• TASK INSTRUCTIONS
Write out again, exactly, the lines below starting at the one with "The accumulator with" and ending at the one with "(after (.feed 250) stationLast).station".

• DATA SECTION
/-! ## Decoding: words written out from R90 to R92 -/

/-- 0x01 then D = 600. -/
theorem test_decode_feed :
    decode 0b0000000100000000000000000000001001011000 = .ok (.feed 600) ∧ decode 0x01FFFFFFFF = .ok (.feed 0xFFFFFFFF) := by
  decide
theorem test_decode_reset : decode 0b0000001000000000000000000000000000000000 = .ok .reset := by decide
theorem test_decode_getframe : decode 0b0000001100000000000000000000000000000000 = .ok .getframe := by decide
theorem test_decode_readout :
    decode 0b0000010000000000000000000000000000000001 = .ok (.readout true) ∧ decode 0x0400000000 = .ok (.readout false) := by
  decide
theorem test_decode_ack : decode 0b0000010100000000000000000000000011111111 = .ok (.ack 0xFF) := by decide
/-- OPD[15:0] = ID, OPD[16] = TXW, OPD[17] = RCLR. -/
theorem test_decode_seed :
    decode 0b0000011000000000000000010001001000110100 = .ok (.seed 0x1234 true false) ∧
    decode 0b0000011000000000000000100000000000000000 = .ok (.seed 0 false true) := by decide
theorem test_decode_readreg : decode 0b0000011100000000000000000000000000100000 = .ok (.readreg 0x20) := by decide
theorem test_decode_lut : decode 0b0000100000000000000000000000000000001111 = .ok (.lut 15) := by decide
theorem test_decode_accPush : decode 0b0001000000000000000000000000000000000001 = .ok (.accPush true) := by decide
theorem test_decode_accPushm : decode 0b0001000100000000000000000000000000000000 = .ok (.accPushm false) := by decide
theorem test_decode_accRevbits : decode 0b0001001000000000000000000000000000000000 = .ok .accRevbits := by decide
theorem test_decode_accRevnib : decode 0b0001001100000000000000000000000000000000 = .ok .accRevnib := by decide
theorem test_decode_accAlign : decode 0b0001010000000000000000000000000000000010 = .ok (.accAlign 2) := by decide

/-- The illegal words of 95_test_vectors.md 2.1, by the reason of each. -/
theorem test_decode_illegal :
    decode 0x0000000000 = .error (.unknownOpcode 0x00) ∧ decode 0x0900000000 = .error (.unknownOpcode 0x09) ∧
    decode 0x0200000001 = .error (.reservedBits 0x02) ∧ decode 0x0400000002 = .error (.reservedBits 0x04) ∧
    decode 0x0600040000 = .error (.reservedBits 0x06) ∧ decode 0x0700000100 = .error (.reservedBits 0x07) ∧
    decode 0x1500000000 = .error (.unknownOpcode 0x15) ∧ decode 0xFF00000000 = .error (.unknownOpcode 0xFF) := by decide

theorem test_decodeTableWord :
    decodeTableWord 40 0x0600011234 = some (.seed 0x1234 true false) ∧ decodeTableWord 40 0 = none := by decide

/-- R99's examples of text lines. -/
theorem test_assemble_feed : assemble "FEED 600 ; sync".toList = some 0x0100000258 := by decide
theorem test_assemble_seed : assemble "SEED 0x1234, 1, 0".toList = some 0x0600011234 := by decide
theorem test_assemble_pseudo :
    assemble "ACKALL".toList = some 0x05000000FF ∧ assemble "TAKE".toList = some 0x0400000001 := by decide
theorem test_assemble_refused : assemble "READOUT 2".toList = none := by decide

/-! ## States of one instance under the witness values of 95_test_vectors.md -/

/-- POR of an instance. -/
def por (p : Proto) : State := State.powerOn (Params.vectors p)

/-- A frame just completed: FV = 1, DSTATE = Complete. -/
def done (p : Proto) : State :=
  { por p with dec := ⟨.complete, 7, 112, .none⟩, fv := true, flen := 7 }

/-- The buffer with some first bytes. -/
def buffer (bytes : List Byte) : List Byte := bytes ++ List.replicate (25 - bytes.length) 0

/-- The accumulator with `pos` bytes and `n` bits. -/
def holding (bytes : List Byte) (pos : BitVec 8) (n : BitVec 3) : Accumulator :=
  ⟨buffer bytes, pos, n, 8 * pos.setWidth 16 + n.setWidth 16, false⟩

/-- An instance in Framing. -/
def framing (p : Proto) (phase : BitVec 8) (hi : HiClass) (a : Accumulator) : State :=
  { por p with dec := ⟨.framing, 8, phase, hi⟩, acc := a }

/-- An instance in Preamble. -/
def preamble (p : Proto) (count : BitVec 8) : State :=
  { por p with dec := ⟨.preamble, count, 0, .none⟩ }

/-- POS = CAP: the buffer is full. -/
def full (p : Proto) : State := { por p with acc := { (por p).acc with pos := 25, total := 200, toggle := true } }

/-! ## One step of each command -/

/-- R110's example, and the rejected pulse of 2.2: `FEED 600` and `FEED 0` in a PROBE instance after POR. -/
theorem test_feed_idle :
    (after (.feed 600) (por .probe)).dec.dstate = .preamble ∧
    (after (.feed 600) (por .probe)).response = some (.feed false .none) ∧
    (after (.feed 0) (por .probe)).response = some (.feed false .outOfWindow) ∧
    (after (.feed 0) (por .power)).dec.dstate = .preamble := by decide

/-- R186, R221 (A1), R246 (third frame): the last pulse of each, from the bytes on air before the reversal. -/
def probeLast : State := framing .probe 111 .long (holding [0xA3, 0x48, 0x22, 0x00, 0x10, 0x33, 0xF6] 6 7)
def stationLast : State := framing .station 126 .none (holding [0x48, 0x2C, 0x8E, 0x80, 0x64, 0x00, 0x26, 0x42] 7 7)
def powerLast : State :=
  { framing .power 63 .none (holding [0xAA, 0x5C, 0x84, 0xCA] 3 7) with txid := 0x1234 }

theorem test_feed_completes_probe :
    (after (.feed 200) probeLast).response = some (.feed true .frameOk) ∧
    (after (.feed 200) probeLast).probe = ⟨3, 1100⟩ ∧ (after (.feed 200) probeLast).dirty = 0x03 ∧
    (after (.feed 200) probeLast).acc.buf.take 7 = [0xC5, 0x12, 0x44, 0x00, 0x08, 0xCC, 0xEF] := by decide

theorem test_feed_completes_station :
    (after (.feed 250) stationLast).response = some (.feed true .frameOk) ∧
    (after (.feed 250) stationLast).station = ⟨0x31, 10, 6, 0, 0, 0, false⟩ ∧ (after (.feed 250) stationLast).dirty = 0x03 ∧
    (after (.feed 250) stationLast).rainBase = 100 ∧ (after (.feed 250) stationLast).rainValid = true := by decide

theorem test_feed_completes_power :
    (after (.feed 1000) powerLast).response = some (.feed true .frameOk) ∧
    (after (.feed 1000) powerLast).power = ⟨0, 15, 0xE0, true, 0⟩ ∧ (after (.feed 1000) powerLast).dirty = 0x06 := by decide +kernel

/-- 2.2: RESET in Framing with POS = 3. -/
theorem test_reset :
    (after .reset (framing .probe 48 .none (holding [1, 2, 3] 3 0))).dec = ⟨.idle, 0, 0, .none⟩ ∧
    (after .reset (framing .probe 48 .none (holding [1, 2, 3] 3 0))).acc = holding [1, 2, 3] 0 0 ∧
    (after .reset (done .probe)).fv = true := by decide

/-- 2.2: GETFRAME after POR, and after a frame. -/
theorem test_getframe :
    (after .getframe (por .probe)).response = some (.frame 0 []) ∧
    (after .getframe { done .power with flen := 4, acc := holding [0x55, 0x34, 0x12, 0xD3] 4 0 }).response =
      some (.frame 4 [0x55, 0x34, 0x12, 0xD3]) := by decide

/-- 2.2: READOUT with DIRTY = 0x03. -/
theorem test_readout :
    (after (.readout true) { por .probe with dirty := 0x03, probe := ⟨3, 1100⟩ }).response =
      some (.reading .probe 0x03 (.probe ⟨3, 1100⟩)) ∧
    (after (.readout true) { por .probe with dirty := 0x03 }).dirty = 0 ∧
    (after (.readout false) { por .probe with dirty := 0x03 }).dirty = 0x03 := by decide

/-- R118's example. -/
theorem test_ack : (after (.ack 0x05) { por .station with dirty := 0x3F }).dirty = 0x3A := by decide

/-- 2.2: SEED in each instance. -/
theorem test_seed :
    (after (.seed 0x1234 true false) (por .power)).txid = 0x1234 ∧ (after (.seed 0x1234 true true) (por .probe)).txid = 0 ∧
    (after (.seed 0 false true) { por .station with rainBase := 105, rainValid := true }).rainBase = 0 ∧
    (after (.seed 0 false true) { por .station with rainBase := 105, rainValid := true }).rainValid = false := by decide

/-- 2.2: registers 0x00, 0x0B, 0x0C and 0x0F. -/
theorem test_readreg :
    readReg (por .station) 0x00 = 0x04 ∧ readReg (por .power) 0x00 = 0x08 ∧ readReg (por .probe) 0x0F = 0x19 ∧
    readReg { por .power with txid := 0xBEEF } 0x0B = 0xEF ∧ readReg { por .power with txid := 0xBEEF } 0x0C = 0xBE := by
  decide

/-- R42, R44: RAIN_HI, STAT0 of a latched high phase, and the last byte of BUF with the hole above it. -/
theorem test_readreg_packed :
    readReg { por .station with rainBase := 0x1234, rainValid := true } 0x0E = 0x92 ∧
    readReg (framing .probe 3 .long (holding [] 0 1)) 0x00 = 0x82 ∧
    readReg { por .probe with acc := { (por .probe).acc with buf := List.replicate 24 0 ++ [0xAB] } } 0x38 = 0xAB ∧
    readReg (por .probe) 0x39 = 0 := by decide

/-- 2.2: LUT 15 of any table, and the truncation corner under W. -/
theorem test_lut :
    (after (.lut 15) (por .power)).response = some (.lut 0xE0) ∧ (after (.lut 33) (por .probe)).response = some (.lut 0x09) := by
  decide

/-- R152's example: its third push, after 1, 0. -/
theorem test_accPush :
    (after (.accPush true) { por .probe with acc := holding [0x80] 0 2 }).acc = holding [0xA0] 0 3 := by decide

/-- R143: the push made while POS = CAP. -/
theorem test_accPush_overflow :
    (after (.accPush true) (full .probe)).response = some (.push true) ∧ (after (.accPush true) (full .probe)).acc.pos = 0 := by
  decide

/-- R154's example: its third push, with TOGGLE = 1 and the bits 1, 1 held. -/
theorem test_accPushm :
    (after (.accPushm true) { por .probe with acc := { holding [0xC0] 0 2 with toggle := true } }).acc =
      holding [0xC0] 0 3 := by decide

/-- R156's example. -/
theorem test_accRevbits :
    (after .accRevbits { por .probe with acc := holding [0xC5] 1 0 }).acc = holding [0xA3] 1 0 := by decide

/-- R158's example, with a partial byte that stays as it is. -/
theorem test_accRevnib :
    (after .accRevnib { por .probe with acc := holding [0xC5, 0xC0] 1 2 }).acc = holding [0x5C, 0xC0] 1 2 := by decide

• REPLY TO THE EXERCISE
/-- The accumulator with `pos` bytes and `n` bits. -/
def holding (bytes : List Byte) (pos : BitVec 8) (n : BitVec 3) : Accumulator :=
  ⟨buffer bytes, pos, n, 8 * pos.setWidth 16 + n.setWidth 16, false⟩

/-- An instance in Framing. -/
def framing (p : Proto) (phase : BitVec 8) (hi : HiClass) (a : Accumulator) : State :=
  { por p with dec := ⟨.framing, 8, phase, hi⟩, acc := a }

/-- An instance in Preamble. -/
def preamble (p : Proto) (count : BitVec 8) : State :=
  { por p with dec := ⟨.preamble, count, 0, .none⟩ }

/-- POS = CAP: the buffer is full. -/
def full (p : Proto) : State := { por p with acc := { (por p).acc with pos := 25, total := 200, toggle := true } }

/-! ## One step of each command -/

/-- R110's example, and the rejected pulse of 2.2: `FEED 600` and `FEED 0` in a PROBE instance after POR. -/
theorem test_feed_idle :
    (after (.feed 600) (por .probe)).dec.dstate = .preamble ∧
    (after (.feed 600) (por .probe)).response = some (.feed false .none) ∧
    (after (.feed 0) (por .probe)).response = some (.feed false .outOfWindow) ∧
    (after (.feed 0) (por .power)).dec.dstate = .preamble := by decide

/-- R186, R221 (A1), R246 (third frame): the last pulse of each, from the bytes on air before the reversal. -/
def probeLast : State := framing .probe 111 .long (holding [0xA3, 0x48, 0x22, 0x00, 0x10, 0x33, 0xF6] 6 7)
def stationLast : State := framing .station 126 .none (holding [0x48, 0x2C, 0x8E, 0x80, 0x64, 0x00, 0x26, 0x42] 7 7)
def powerLast : State :=
  { framing .power 63 .none (holding [0xAA, 0x5C, 0x84, 0xCA] 3 7) with txid := 0x1234 }

theorem test_feed_completes_probe :
    (after (.feed 200) probeLast).response = some (.feed true .frameOk) ∧
    (after (.feed 200) probeLast).probe = ⟨3, 1100⟩ ∧ (after (.feed 200) probeLast).dirty = 0x03 ∧
    (after (.feed 200) probeLast).acc.buf.take 7 = [0xC5, 0x12, 0x44, 0x00, 0x08, 0xCC, 0xEF] := by decide

theorem test_feed_completes_station :
    (after (.feed 250) stationLast).response = some (.feed true .frameOk) ∧
    (after (.feed 250) stationLast).station = ⟨0x31, 10, 6, 0, 0, 0, false⟩ ∧ (after (.feed 250) stationLast).dirty = 0x03 ∧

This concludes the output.